The Fearless Collective
- Formation: December 2012
- Type: Women's organization
- Focus: Art-Activism
- Website: fearlesscollective.org///

= The Fearless Collective =

Fearless Collective is an art collective. It uses participatory art practices to provide means to move from fear to love in public space. The collective uses visual campaigning, multimedia storytelling and large-scale public art projects to engage in participative storytelling with communities who have been misrepresented around the world; to make space for personal narratives to emerge, transform public space, and reclaim our imaginations from fear.

==Formation==
Fearless was started in 2012 by Bangalore based visual artist Shilo Shiv Suleman in response to the media fear-mongering and patriarchal discourse on sexual violence and women’s right to access public space in India.
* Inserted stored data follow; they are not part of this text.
/-- A port that comes up with nothing waiting, on the gateway. -/
theorem exec_towPortUp_gateway (side : Side) (tow : s.towUp = true) (down : (s.port side).up = false)
    (good : 250 ≤ (s.port side).good) (empty : (s.port side).queue = []) (gateway : s.isGateway = true) :
    ∃ t, exec (.towPortUp side) s = .next t ∧
      t.port side = { s.port side with up := true, ctl := 256, bulk := 512, owedCtl := 0, owedBulk := 0, queue := [] } ∧
      t.flight.members = s.flight.members ∧ t.lanes = s.lanes ∧ t.fab = s.fab := by
  rw [exec_towPortUp side tow down good empty]
  obtain ⟨members, fab, lanes, owner⟩ := setPort_same side
    { s.port side with up := true, ctl := 256, bulk := 512, owedCtl := 0, owedBulk := 0 } s
  obtain ⟨members', fab', lanes', owner'⟩ := setPort_same side { (portOpened side s).port side with queue := [] } (portOpened side s)
  have port : ((portOpened side s).setPort side { (portOpened side s).port side with queue := [] }).port side =
      { s.port side with up := true, ctl := 256, bulk := 512, owedCtl := 0, owedBulk := 0, queue := [] } := by
    rw [port_setPort, portOpened, port_setPort]
  generalize (portOpened side s).setPort side { (portOpened side s).port side with queue := [] } = w at *
  have flight : (ringEvent side true w).flight = w.flight := raise_gateway _ _ ((owner'.trans owner).trans gateway)
  obtain ⟨asked, askedFab⟩ := delayAsk_flight side (ringEvent side true w)
  have event := raise_sameFlight 0x0803 [pack [(0, 0, b2n (side == .b)), (9, 8, 2)]] w
  refine ⟨_, rfl, ?_, ?_, ?_, ?_⟩
  · rw [port_of_flight (asked.trans flight), port]
  · exact (congrArg Flight.members (asked.trans flight)).trans (members'.trans members)
  · have asks : (delayAsk side (ringEvent side true w)).lanes = w.lanes := by simp
    exact asks.trans (lanes'.trans lanes)
  · exact (askedFab.trans event.2).trans (fab'.trans fab)

/-! ## Packets that are no good, and packets sent again (R383, R387) -/

theorem towBad_eq (src : Nat) (s : State) : towBad src s = { s with flight.towBad := min 65535 (s.flight.towBad + 1) }.modMember src
    (fun m => { m with towBad := min 65535 (m.towBad + 1) }) := by
  simp only [towBad, inc16, sat_eq_min]

theorem exec_towPacketBad {side : Side} {bytes : List (BitVec 8)} (tow : s.towUp = true) (up : (s.port side).up = true)
    (bad : ∀ p, towOf bytes = some p → p.flight ≠ s.flightId) : exec (.towPacketBad ⟨side, bytes⟩) s =
      .next (match discarded bytes with
        | some p => freeBuffer p side (towBad (fld (w64 (ofBeBytes (bytes.take 8))) 49 44) s)
        | none => towBad (fld (w64 (ofBeBytes (bytes.take 8))) 49 44) s) := by
  have foreign : (s.towUp && (s.port side).up && !(towOf bytes).any (fun p => p.flight == s.flightId)) = true := by
    cases is : towOf bytes with
    | none => simp [tow, up]
    | some p => simp [tow, up, bad p is]
  exact congrArg Host.Outcome.next (if_pos foreign)

/-- A packet is due to be sent again (R387). -/
def Resends (u : Unacked) (s : State) : Prop :=
  (u.row.any (fun r => decide (r + 40 < s.time.rows)) || u.lapsed s || (u.row.isNone && !u.queued s)) = true

theorem resends_iff (u : Unacked) (s : State) : Resends u s ↔
    (∃ d, u.row = some d ∧ d + 40 < s.time.rows) ∨ u.lapsed s = true ∨ (u.row = none ∧ u.queued s = false) := by
  cases row : u.row <;> simp [Resends, row]

theorem resend_due {i : Nat} {u : Unacked} {sd : Side} (listed : s.flight.unacked[i]? = some u) (due : Resends u s)
    (route : (s.member u.pkt.dst).side = some sd) : resend i s = portSend sd { u.pkt with dir := sd == .b } { unqueue u s with
      flight.unacked := s.flight.unacked.mapIdx (fun j v =>
        if j = i then { pkt := { u.pkt with dir := sd == .b }, row := none } else v) } := by
  unfold Resends at due
  simp only [resend, listed, due, route, if_true]

theorem resend_waits {i : Nat} {u : Unacked} (listed : s.flight.unacked[i]? = some u) (waits : ¬ Resends u s) : resend i s = s := by
  unfold Resends at waits
  simp only [resend, listed, eq_false_of_ne_true waits, Bool.false_eq_true, if_false]

/-! ## Routes and members (R386, R388, R402) -/

theorem routeLapse_spec {a : Nat} (late : (s.member a).rowA + 1000 < s.time.rows) :
    ((routeLapse a .a s).member a).hopsA = none ∧ ((routeLapse a .a s).member a).hopsB = (s.member a).hopsB ∧
    (∀ b, b ≠ a → (routeLapse a .a s).member b = s.member b) ∧ (routeLapse a .a s).fab = s.fab := by
  have lapse : ∀ f : Member → Member, (∀ m, m.rowA + 1000 < s.time.rows → (f m).hopsA = none ∧ (f m).hopsB = m.hopsB) →
      let t := gatewayRule (stampMember s a (s.modMember a f))
      (t.member a).hopsA = none ∧ (t.member a).hopsB = (s.member a).hopsB ∧ (∀ b, b ≠ a → t.member b = s.member b) ∧ t.fab = s.fab := by
    intro f routes
    obtain ⟨none, kept⟩ := routes (s.member a) late
    obtain ⟨stampFab, same, others, -⟩ := stampMember_spec s a (s.modMember a f)
    obtain ⟨members, ruleFab⟩ := gatewayRule_keeps (stampMember s a (s.modMember a f))
    rw [member_modMember_same] at same
    have member : ∀ b, (gatewayRule (stampMember s a (s.modMember a f))).member b = (stampMember s a (s.modMember a f)).member b :=
      fun b => congrArg (fun m => kget ({} : Member) m b) members
    refine ⟨?_, ?_, fun b other => ?_, ?_⟩
    · rw [member]
      exact (congrArg Member.hopsA same).trans none
    · rw [member]
      exact (congrArg Member.hopsB same).trans kept
    · rw [member, others b other, member_modMember_other s f other]
    · rw [ruleFab, stampFab]
      rfl
  refine lapse _ fun m due => ?_
  by_cases routed : m.hopsA.isSome = true
  · simp only [routed, due, and_self, if_true]
    split <;> exact ⟨rfl, rfl⟩
  · have none : m.hopsA = none := Option.not_isSome_iff_eq_none.mp routed
    simp only [routed, Bool.false_eq_true, false_and, if_false]
    split <;> exact ⟨none, rfl⟩

/-- A member that a gateway has lost for 16 frames (R388). -/
theorem memberLost_gateway {a row : Nat} (gateway : s.isGateway = true) (lost : (s.member a).lostAt = some row)
    (up : (s.member a).down = false) (late : row + 4000 < s.time.rows) : memberLost a s =
      memberEvent a 2 (dropMember a (s.modMember a (fun m => { m with down := true, checkedRow := none }))) := by
  simp only [memberLost, lost, up, late, gateway, Bool.not_false, decide_true, Bool.and_self, if_true]
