/-- An event on the whole machine. -/
def onState (s : State) (t : Nat) (f : State → State) : State :=
  let s := f { s with node := begin_ s.node t }
  { s with node := settle s.node }

end Sys2Proof.Machine
end

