/-- The CLEAR record gets its range as it is staged. -/
def withRange (n : Node) (r : Rec) : Rec :=
  match r.clearTo with
  | none => r
  | some last => { r with payload := clearPayload n last (r.payload.drop 24) }

/-- The CLEAR record, staged at RSEQ `q`, is committed first, and then its range goes from both stores. One that no store takes,
or that staging did not admit, removes nothing, and its command ends FAILED (15 R359; log entry 107). -/
def finishClear (n : Node) (q : Option Nat) (r : Rec) : Node :=
  match r.clearTo with
  | none => n
  | some last =>
    let n := match q with
      | some q => commitTo n q
      | none => n
    let ok := (n.rec_.flash ++ n.rec_.mram).any (fun s => some s.rseq == q)
    let keep := fun (l : List SRec) => if ok then l.filter (fun s => !goes last s) else l
    modRec n (fun r => { r with flash := keep r.flash, mram := keep r.mram, clearDone := some ok })

/-- A discard (15 R351, R353): counted, and a capture one of whose parts is discarded ends ABORTED. -/
def discardRec (n : Node) (r : Rec) : Node :=
  let tai := taiNow n
  let first := n.rec_.overrun.isNone
  let o := n.rec_.overrun.getD { first := tai }
  let ab := match r.cap with
    | some d => decide ((capOf n d).state = .capturing)
    | none => false
  let o := { o with records := o.records + 1, bytes := o.bytes + recLen r, last := tai, captures := o.captures + b2n ab }
  let n := { n with rec_ := { n.rec_ with disc := sat 4294967295 (n.rec_.disc + 1), overrun := some o } }
  let n := raiseIf first n 6 3
  match r.cap with
  | some d => if ab then raiseB (modCap n d (fun c => { c with state := .aborted, slots := [] })) 6 1 else n
  | none => n

/-- A further part of a capture that was aborted is not staged (15 R351). -/
def cancelled (n : Node) (r : Rec) : Bool :=
  match r.cap with
  | some d => decide ((capOf n d).state = .aborted)
  | none => false

/-- A record staged within 5 ms of a power-fail is committed before the rails go off, and what was staged before it with it,
since commits go in RSEQ order (15 R363, R347; log entry 19). -/
def sureOf (n : Node) (q : Nat) : Node :=
  if n.power.pfail && decide (n.now ≤ n.power.pfailAt + 5000000) then
    { n with power := { n.power with sure := q } }
  else n

/-- Records staged in the last second (15 Table 15.7). -/
def rateNow (n : Node) : Nat := (n.rec_.stagedAt.takeWhile (fun t => decide (n.now < t + 1000000000))).length

/-- One more record staged. -/
def countStaged (n : Node) : Node :=
  let l := n.now :: n.rec_.stagedAt.takeWhile (fun t => decide (n.now < t + 1000000000))
  { n with rec_ := { n.rec_ with stagedAt := l, ratePeak := max n.rec_.ratePeak l.length } }

/-- Scarab stages one record: RSEQ, LINK and CRC in staging order (15 R347). -/
def stageRec (n : Node) (vote : Nat) (r : Rec) : Node :=
  if cancelled n r then n
  else if !admits n r then finishClear (discardRec n r) none r
  else
    let q := n.rec_.nextRseq
    let r' := withRange n (withCapId n q r)
    let s : SRec := { rseq := q, link := n.rec_.lastCrc, crc := 0, flags := recFlags n r vote,
                      mram := decide (n.rec_.store = .mram), body := r' }
    let c := crc32c (recBody s)
    let n := { n with rec_ := { n.rec_ with
      nextRseq := q + 1, lastRseq := q, lastCrc := c, staging := n.rec_.staging ++ [{ s with crc := c }] } }
    finishClear (afterStage (countStaged (sureOf n q)) q r') (some q) r'

/-- An event's record goes to the lanes' list of the frame, or to Scarab in order of arrival: it waits for the vote of its
frame, after which it is staged at once (15 R350, R351). -/
def note (n : Node) (r : Rec) : Node :=
  if r.origin = oLanes then { n with rec_ := { n.rec_ with laneRecs := n.rec_.laneRecs ++ [r] } }
  else if n.rec_.frameStaged && n.rec_.ready then stageRec n 3 r
  else { n with rec_ := { n.rec_ with waiting := n.rec_.waiting ++ [r] } }

/-- A record where a condition holds. -/
def noteIf (c : Bool) (n : Node) (r : Rec) : Node := if c then note n r else n

/-- Several, in order. -/
def stageRecs (n : Node) (vote : Nat) (rs : List Rec) : Node := rs.foldl (fun n r => stageRec n vote r) n

/-- VOTE code of a lane record (15 Table 15.2, 11 R255). -/
def laneVote (n : Node) : Nat := if lanesSingle n then 2 else if n.laneSt.copies = 3 then 0 else 1

/-- A CLEAR that has been carried out, or could not be, gives its command its end. -/
def settleClear (n : Node) : Node :=
  match n.rec_.clearDone with
  | some ok => setCmd (modRec n (fun r => { r with clearDone := none })) 6
      ((cmdOf n 6).map (fun c => { c with result := some ok }))
  | none => n

/-- The records that wait for Scarab are staged in order of arrival; those of the lanes kept since before READY with the vote of
now (15 R350, R435). -/
def stageWaiting (n : Node) : Node :=
  let ws := n.rec_.waiting
  let n := modRec n (fun r => { r with waiting := [] })
  settleClear (ws.foldl (fun n r => stageRec n (if r.origin = oLanes then laneVote n else 3) r) n)

/-- Lane records of the frame that no vote delivers: each is a discard (15 R350, R353). -/
def discardLanes (n : Node) : Node :=
  let ls := n.rec_.laneRecs
  ls.foldl discardRec (modRec n (fun r => { r with laneRecs := [] }))

/-- The staging of a frame (15 R351): the lane records where the vote is resolved, then the others; nothing before READY
but the keeping in order (15 R435). Lane records of an unresolved vote are discarded (15 R350). -/
def stageFrame (n : Node) (resolved : Bool) : Node :=
  let n := if resolved then n else discardLanes n
  let ls := n.rec_.laneRecs
  let n := modRec n (fun r => { r with laneRecs := [], frameStaged := true })
  if n.rec_.ready then stageWaiting (stageRecs n (laneVote n) ls)
  else modRec n (fun r => { r with waiting := r.waiting ++ ls })

/-! Payloads (15 Table 15.3) -/

def byteOf (k : Nat) : Byte := BitVec.ofNat 8 k
def wordBytes (w : Word) : List Byte := bytesLE 4 w.toNat

/-- The page of a point: ALP for the limit points, ALM for derived ones (08 R168). -/
def ptPage (k : Nat) : Nat := if k < 4096 then 0x30 + k / 256 else 9

/-- The page an ALARM record concerns: that of the point; ALM for first-out; CALL for what the engineer call does. -/
def almRecPage (event index : Nat) : Nat :=
  if event = 4 ∨ event = 5 then 9 else if 6 ≤ event ∧ event ≤ 11 then 7 else ptPage index

/-- ALARM, of the lanes at S of the frame. -/
def recAlarm (n : Node) (event index old new source q time : Nat) : Rec :=
  { typ := 1, origin := oLanes, page := almRecPage event index, time := n.sampleT,
    payload := [byteOf event, 0] ++ bytesLE 2 index ++ [byteOf old, byteOf new, byteOf source, byteOf q] ++
               bytesLE 8 time }

/-- TRIP, at SAF_SF_T. -/
def recTrip (time fn cause : Nat) (st : Word) : Rec :=
  { typ := 2, origin := oLanes, page := 0x08, time := time,
    payload := [byteOf fn, byteOf cause, 0, 0] ++ wordBytes st ++ bytesLE 8 0 }

/-- SAFETY_FAULT, at its detection. -/
def recSafety (time kind : Nat) (set : Bool) (index code page : Nat) (st : Word) : Rec :=
  { typ := 3, origin := oLanes, page := page, time := time,
    payload := [byteOf kind, byteOf (b2n set)] ++ bytesLE 2 index ++ [byteOf code, 0, 0, 0] ++ wordBytes st }

/-- LANE; NONE is Scarab's. -/
def recLane (n : Node) (event lane old new cause area elem : Nat) : Rec :=
  { typ := 4, origin := if event = 4 then oScarab else oLanes, page := 0x03, time := taiNow n,
    payload := [byteOf event, byteOf lane, byteOf old, byteOf new, byteOf cause, byteOf area] ++ bytesLE 2 elem ++
               bytesLE 4 n.frame }

/-- DUPLEX, at B of the change. -/
def recDuplex (n : Node) (event old new cause index : Nat) (st : Word) : Rec :=
  { typ := 5, origin := oLanes, page := 0x04, time := taiAt n n.bAt,
    payload := [byteOf event, byteOf old, byteOf new, byteOf cause] ++ bytesLE 2 index ++ [0, 0] ++ wordBytes st }

/-- CHANGE. -/
def recChange (e : LogEntry) (origin slot : Nat) : Rec :=
  { typ := 6, origin := origin, page := (e.param % 1048576) / 4096, time := e.time,
    payload := [byteOf e.account, byteOf e.stage] ++ bytesLE 2 e.hseq.toNat ++ bytesLE 4 e.param ++
               wordBytes e.old ++ wordBytes e.new,
    logSlot := some slot }

/-- SESSION. -/
def recSession (n : Node) (event level account : Nat) (check : Word) (num ch : Nat) : Rec :=
  { typ := 7, origin := oMp, page := 0x05, time := taiNow n,
    payload := [byteOf event, byteOf level, byteOf account, 0] ++ wordBytes check ++ bytesLE 2 num ++ bytesLE 2 ch }

/-- CLEAR up to an RSEQ. -/
def recClearRec (n : Node) (last account : Nat) : Rec :=
  { typ := 8, origin := oMp, page := 0x06, time := taiNow n, clearTo := some last,
    payload := List.replicate 24 0 ++ [byteOf account, 0, 0, 0] }

/-- TIME. -/
def recTime (n : Node) (reason : Nat) (old : List Byte) (new : Nat) (f : Nat) : Rec :=
  { typ := 9, origin := oCicada, page := 0x01, time := taiNow n,
    payload := [byteOf reason, byteOf (tbCode n.tb.state), byteOf (srcCode n.tb.sel), byteOf (qual n)] ++
               padTo 8 old ++ bytesLE 8 new ++ bytesLE 4 f }

/-- POWER (17 Table 17.6); byte 3 of a state change holds SAFE_CAUSE. -/
def recPower (n : Node) (event detail b2 b3 lost0 lost1 : Nat) : Rec :=
  { typ := 10, origin := oScarab, page := if event = 6 ∨ event = 4 ∨ event = 5 then 0x00 else 0x0D, time := taiNow n,
    payload := [byteOf event, byteOf detail, byteOf b2, byteOf b3] ++ bytesLE 8 lost0 ++ bytesLE 8 lost1 }

/-- OVERRUN. -/
def recOverrun (n : Node) (o : Overrun) : Rec :=
  { typ := 12, origin := oScarab, page := 0x06, time := taiNow n,
    payload := bytesLE 4 o.records ++ bytesLE 4 o.bytes ++ bytesLE 8 o.first ++ bytesLE 8 o.last ++
               bytesLE 4 o.captures }

/-- COMMAND. -/
def recCommand (n : Node) (page : Nat) (c : Command) (res : Nat) : Rec :=
  { typ := 13, origin := if mpDep page then oMp else oFabric, page := page, time := taiNow n,
    payload := bytesLE 2 c.hseq.toNat ++ [byteOf res, 0] ++ bytesLE 4 (c.off % 4096) ++ wordBytes c.value }

/-- COMM. -/
def recComm (n : Node) (event ctrl : Nat) (w : Word) : Rec :=
  { typ := 14, origin := oCan, page := 0x40 + ctrl, time := taiNow n,
    payload := [byteOf event, byteOf ctrl, 0, 0] ++ wordBytes w }

/-- MP. -/
def recMp (n : Node) (event old new : Nat) (wdog : Bool) : Rec :=
  { typ := 15, origin := if event = 3 then oMp else oFabric, page := 0x0C, time := taiNow n,
    payload := [byteOf event, byteOf old, byteOf new, byteOf (b2n wdog)] }

/-- S of a frame of the running grid. -/
def frameS (n : Node) (k : Nat) : Nat := ((n.sampleT : Int) + ((k : Int) - n.frame) * n.period).toNat

/-- LAUNCH, at S of frame N. -/
def recLaunch (n : Node) (entry state act tgt : Nat) (arg : Word) : Rec :=
  { typ := 16, origin := oLanes, page := 0x0A, time := frameS n tgt,
    payload := [byteOf entry, byteOf state, byteOf act, 0] ++ bytesLE 8 tgt ++ wordBytes arg }

/-- RECORDER. -/
def recRecorder (n : Node) (event reason val : Nat) : Rec :=
  { typ := 17, origin := oScarab, page := 0x06, time := taiNow n,
    payload := [byteOf event, byteOf reason, 0, 0] ++ bytesLE 4 val ++ bytesLE 8 (newestCommitted n) }

end Sys2Proof.Machine
end

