-- ==== Sys2Proof/Machine/TimeBase.lean ====
section
/-! DEFINITION. The time base: discipline sources, selection, slews and steps, holdover (03 R60 to R74). -/

namespace Sys2Proof.Machine

def modTb (n : Node) (f : TimeBase → TimeBase) : Node := { n with tb := f n.tb }

/-- TB_CTRL.STEP_THR in ns. -/
def stepThr (n : Node) : Nat := fld (reg n (at_ 1 0x7C)) 6 0 * 1000000

/-- The module disciplines from its own sources: single, time-class holder, or both cross-links down (03 R84). -/
def ownSources (n : Node) : Bool := timeHolder n || (!n.duplex.x0.up && !n.duplex.x1.up)

/-- Priority of a source in TB_SRC_CFG; the partner's time counts alone where the module follows it (03 R66, R84). -/
def srcPriority (n : Node) (s : TimeSrc) : Nat :=
  let w := reg n (at_ 1 0x68)
  match s with
  | .ptp => if ownSources n then fld w 2 0 else 0
  | .can => if ownSources n then fld w 6 4 else 0
  | .pps => if ownSources n then fld w 10 8 else 0
  | .partner => if ownSources n then 0 else 1

def sourceOf (n : Node) : TimeSrc → Source
  | .ptp => n.tb.ptp
  | .can => n.tb.can
  | .pps => n.tb.pps
  | .partner => n.tb.partner

def modSource (n : Node) (s : TimeSrc) (f : Source → Source) : Node :=
  modTb n (fun t =>
    match s with
    | .ptp => { t with ptp := f t.ptp }
    | .can => { t with can := f t.can }
    | .pps => { t with pps := f t.pps }
    | .partner => { t with partner := f t.partner })

/-- Qualified and enabled. -/
def usable (n : Node) (s : TimeSrc) : Bool := (sourceOf n s).qualified && decide (srcPriority n s ≠ 0)

/-- The better of two choices: lower priority, on a tie the one that comes first in the order PPS, PTP, CAN (03 R66). -/
def better (n : Node) (a : Option TimeSrc) (b : TimeSrc) : Option TimeSrc :=
  if usable n b then
    match a with
    | none => some b
    | some x => if srcPriority n b < srcPriority n x then some b else some x
  else a

/-- The source the node would select now. -/
def bestSource (n : Node) : Option TimeSrc := [TimeSrc.pps, .ptp, .can, .partner].foldl (better n) none

/-- Accuracy to the source of 03 Table 03.1, ns: what TB_EST_ERR starts at. DESIGN CHOICE (log entry 88): the table states
none to the partner, and its 50 ns between the two modules stands in. -/
def srcAccuracy : TimeSrc → Nat
  | .ptp => 100
  | .can => 500
  | .pps => 100
  | .partner => 50

/-- A slew is in progress (TB_STAT.SLEWING). -/
def slewing (n : Node) : Bool := n.tb.slew != 0 || n.slewBy != 0

/-- A slew begins or goes on: what is left of the offset once the frame under way has run (03 R70). -/
def startSlew (n : Node) (off : Int) : Node :=
  let rest := n.slewBy - slewPart n n.now
  modTb n (fun t => { t with slew := off - rest, slews := if !slewing n && off != 0 then sat 65535 (t.slews + 1) else t.slews })

/-- The slew of the frame under way becomes part of the phase, and ends. -/
def endRamp (n : Node) : Node := { n with taiOff := n.taiOff + slewPart n n.now, slewBy := 0 }

/-- The phase is kept from here on. -/
def stopSlew (n : Node) : Node := modTb (endRamp n) (fun t => { t with slew := 0 })

/-- The time-weighted mean of the corrections of the last 1000 s before an instant (03 R64): `upto` is the instant from
which the newest one of the list no longer held. -/
def meanFreq (from_ upto : Nat) (acc : Int) (total : Nat) : List (Nat × Int) → Int
  | [] => if total = 0 then 0 else divRound acc total
  | (t, f) :: r =>
    let a := max t from_
    if t ≤ from_ ∨ r = [] then (if total + (upto - a) = 0 then f else divRound (acc + f * (upto - a : Nat)) (total + (upto - a)))
    else meanFreq from_ a (acc + f * (upto - a : Nat)) (total + (upto - a)) r

/-- The corrections that still count, one older than 1000 s included. -/
def recentFreqs (from_ : Nat) : List (Nat × Int) → List (Nat × Int)
  | [] => []
  | (t, f) :: r => if t ≤ from_ then [(t, f)] else (t, f) :: recentFreqs from_ r

/-- A correction from now on: a free value, as the spec states no control law (log entry 6). -/
def takeFreq (n : Node) : Node :=
  let f := satI (Config.openValue n.free)
  drawn (modTb n (fun t => { t with freq := f, freqs := (n.now, f) :: recentFreqs (n.now - 1000000000000) t.freqs }))

/-- State LOCKED (03 R65): record 1, LOCKED. -/
def enterLocked (n : Node) (s : TimeSrc) : Node :=
  if n.tb.state = .locked then modTb n (fun t => { t with estErr := some (srcAccuracy s) })
  else
    let n := modTb n (fun t => { t with state := .locked, lockedSince := some n.now, holdSince := none,
                                        estErr := some (srcAccuracy s), timeFar := none })
    let n := note n (recTime n 1 (bytesI 8 n.tb.offset) 0 n.period)
    raiseB n 1 0

/-- TIME_FAR with its offset (03 R71): record 5, IRQ; until the step the state is ACQUIRING. -/
def setFar (n : Node) (off : Int) : Node :=
  let n := modTb n (fun t => { t with timeFar := some off, state := .acquiring })
  let n := note n (recTime n 5 (bytesI 8 off) 0 n.period)
  raiseB n 1 4
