-- ==== Sys2Proof/Machine/SafetyFns.lean ====
section
/-! DEFINITION. The trip fabric, the pair evaluators, the safety functions and the safety outputs (10). -/

namespace Sys2Proof.Machine

/-! Fast inputs (R216, R223) -/

/-- A comparator copy at the fabric input. -/
def cmpCopy (n : Node) (c ch : Nat) : Bool :=
  let f := frontOf n ch
  if c = 0 then f.cmp0 else if c = 1 then f.cmp1 else f.cmp2

/-- The demand of a comparator in a copy (10 Table 10.1). -/
def cmpDemand (n : Node) (c ch : Nat) : Bool :=
  match chnSel n ch with
  | 1 | 4 | 5 => cmpCopy n c ch
  | 8 => !cmpCopy n c ch
  | _ => false

def sinAnti (n : Node) (k : Nat) : Bool := bit (sinCfg n k) 30
def sinStup (n : Node) (k : Nat) : Bool := bit (sinCfg n k) 29
def sinDt (n : Node) (k : Nat) : Nat := fld (sinCfg n k) 18 0

/-- PERMIT, disagreement and both safe states from a and b (10 Table 10.3, R224). -/
def permitOf (anti a b : Bool) : Bool := a && (b != anti)
def disagrees (anti a b : Bool) : Bool := (a != b) != anti
def bothSafe (anti a b : Bool) : Bool := !a && (b == anti)

def pairPermit (n : Node) (c k : Nat) : Bool :=
  sinEn n k && permitOf (sinAnti n k) (cmpCopy n c (2 * k)) (cmpCopy n c (2 * k + 1))
def pairDemand (n : Node) (c k : Nat) : Bool := !pairPermit n c k || (evalOf n c k).discFlt

/-- Fast demand of function s in copy c. -/
def fastDemand (n : Node) (c s : Nat) : Bool :=
  (mapChs n s).any (cmpDemand n c) || (mapPairs n s).any (pairDemand n c)

/-! Pair evaluators (R224 to R226): ticks of 10 us -/

/-- The arming conditions of a pair are tested from the moment its rank is powered (17 R401). -/
def pairTested (n : Node) (k : Nat) : Bool := operational n && (rankOf n (k / 16)).powered

/-- The ticks up to an instant, with the states as they stood: a tick sees the states just before it. STUP_OK is tested
where `tested` says. -/
def advanceEval (now dt : Nat) (tested : Bool) (e : Evaluator) : Evaluator :=
  let tick := now / 10000 * 10000
  let lim := match e.agreeAt with | some a => min a now | none => now
  let e := match e.disSince with
    | some d =>
      let at_ := (d / 10000 + dt) * 10000
      if !e.discFlt && decide (at_ ≤ lim) && decide (e.discAt < at_) then { e with discFlt := true, discAt := at_, safeSeen := false } else e
    | none => e
  let e := match e.agreeAt with
    | some a => if a < tick then { e with disSince := none, agreeAt := none } else e
    | none => e
  match e.safeSince with
  | some s => { e with safeSeen := e.safeSeen || (e.discFlt && decide (max s e.discAt < tick)),
                       stupOk := e.stupOk || (tested && decide (max s e.stupAt < tick)) }
  | none => e

/-- The states a and b as they stand from an instant on. -/
def setEval (now : Nat) (dis safe : Bool) (e : Evaluator) : Evaluator :=
  let e := if dis then
      (if e.disSince.isNone then { e with disSince := some now, agreeAt := none } else { e with agreeAt := none })
    else if e.disSince.isSome && e.agreeAt.isNone then { e with agreeAt := some now } else e
  { e with safeSince := if safe then some (e.safeSince.getD now) else none }

/-- DCNT at an instant. -/
def dcntAt (now : Nat) (e : Evaluator) : Nat :=
  match e.disSince with
  | some d => sat 1048575 (now / 10000 - d / 10000)
  | none => 0

/-! Latches and outputs -/

/-- How many copies have the latch of a function set. -/
def latchCount (n : Node) (s : Nat) : Nat := ((List.range 3).filter (fun c => (copyOf n c).latch.getLsbD s)).length

/-- The instant at which the second copy's latch of a function set, where that has come about since `was` (R240). -/
def dateLatch (at_ : Nat) (was n : Node) (s : Nat) : Node :=
  if latchCount was s < 2 ∧ 2 ≤ latchCount n s then modFn n s (fun x => { x with fastT := taiAt n at_ }) else n

/-- The latch of a function in a copy. -/
def setCopyLatch (n : Node) (s c : Nat) : Node := modCopy n c (fun x => { x with latch := x.latch ||| BitVec.ofNat 64 (2 ^ s) })

/-- Latches set by the fast demands that stand. -/
def setLatch (at_ : Nat) (n : Node) (s : Nat) : Node :=
  let was := n
  let n := (List.range 3).foldl (fun n c => if fastDemand n c s then setCopyLatch n s c else n) n
  dateLatch at_ was n s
Since then, the collective has grown into a global, core team of women artists and activists who use affirmation and art as acts of protest by responding to moments of crisis through creating beauty in public space. To date, Fearless Collective has worked with hundreds of community members in 16 countries to co-create 49 large scale public art installations largely in the Global South. Fearless Collective is financially sponsored by U.S. 501(c)(3) Social Good Fund. Nida Mushtaq, sexual rights activist is part of collective from Pakistan, who drew murals of transgender community.

With the aim of promoting the work of Kashmiri artisans and recognizing the substantial contributions of women in the artistic realm, Zoya Khan, an architect-artist who leads the international organization Fearless Collective, has revealed a groundbreaking mural in Srinagar.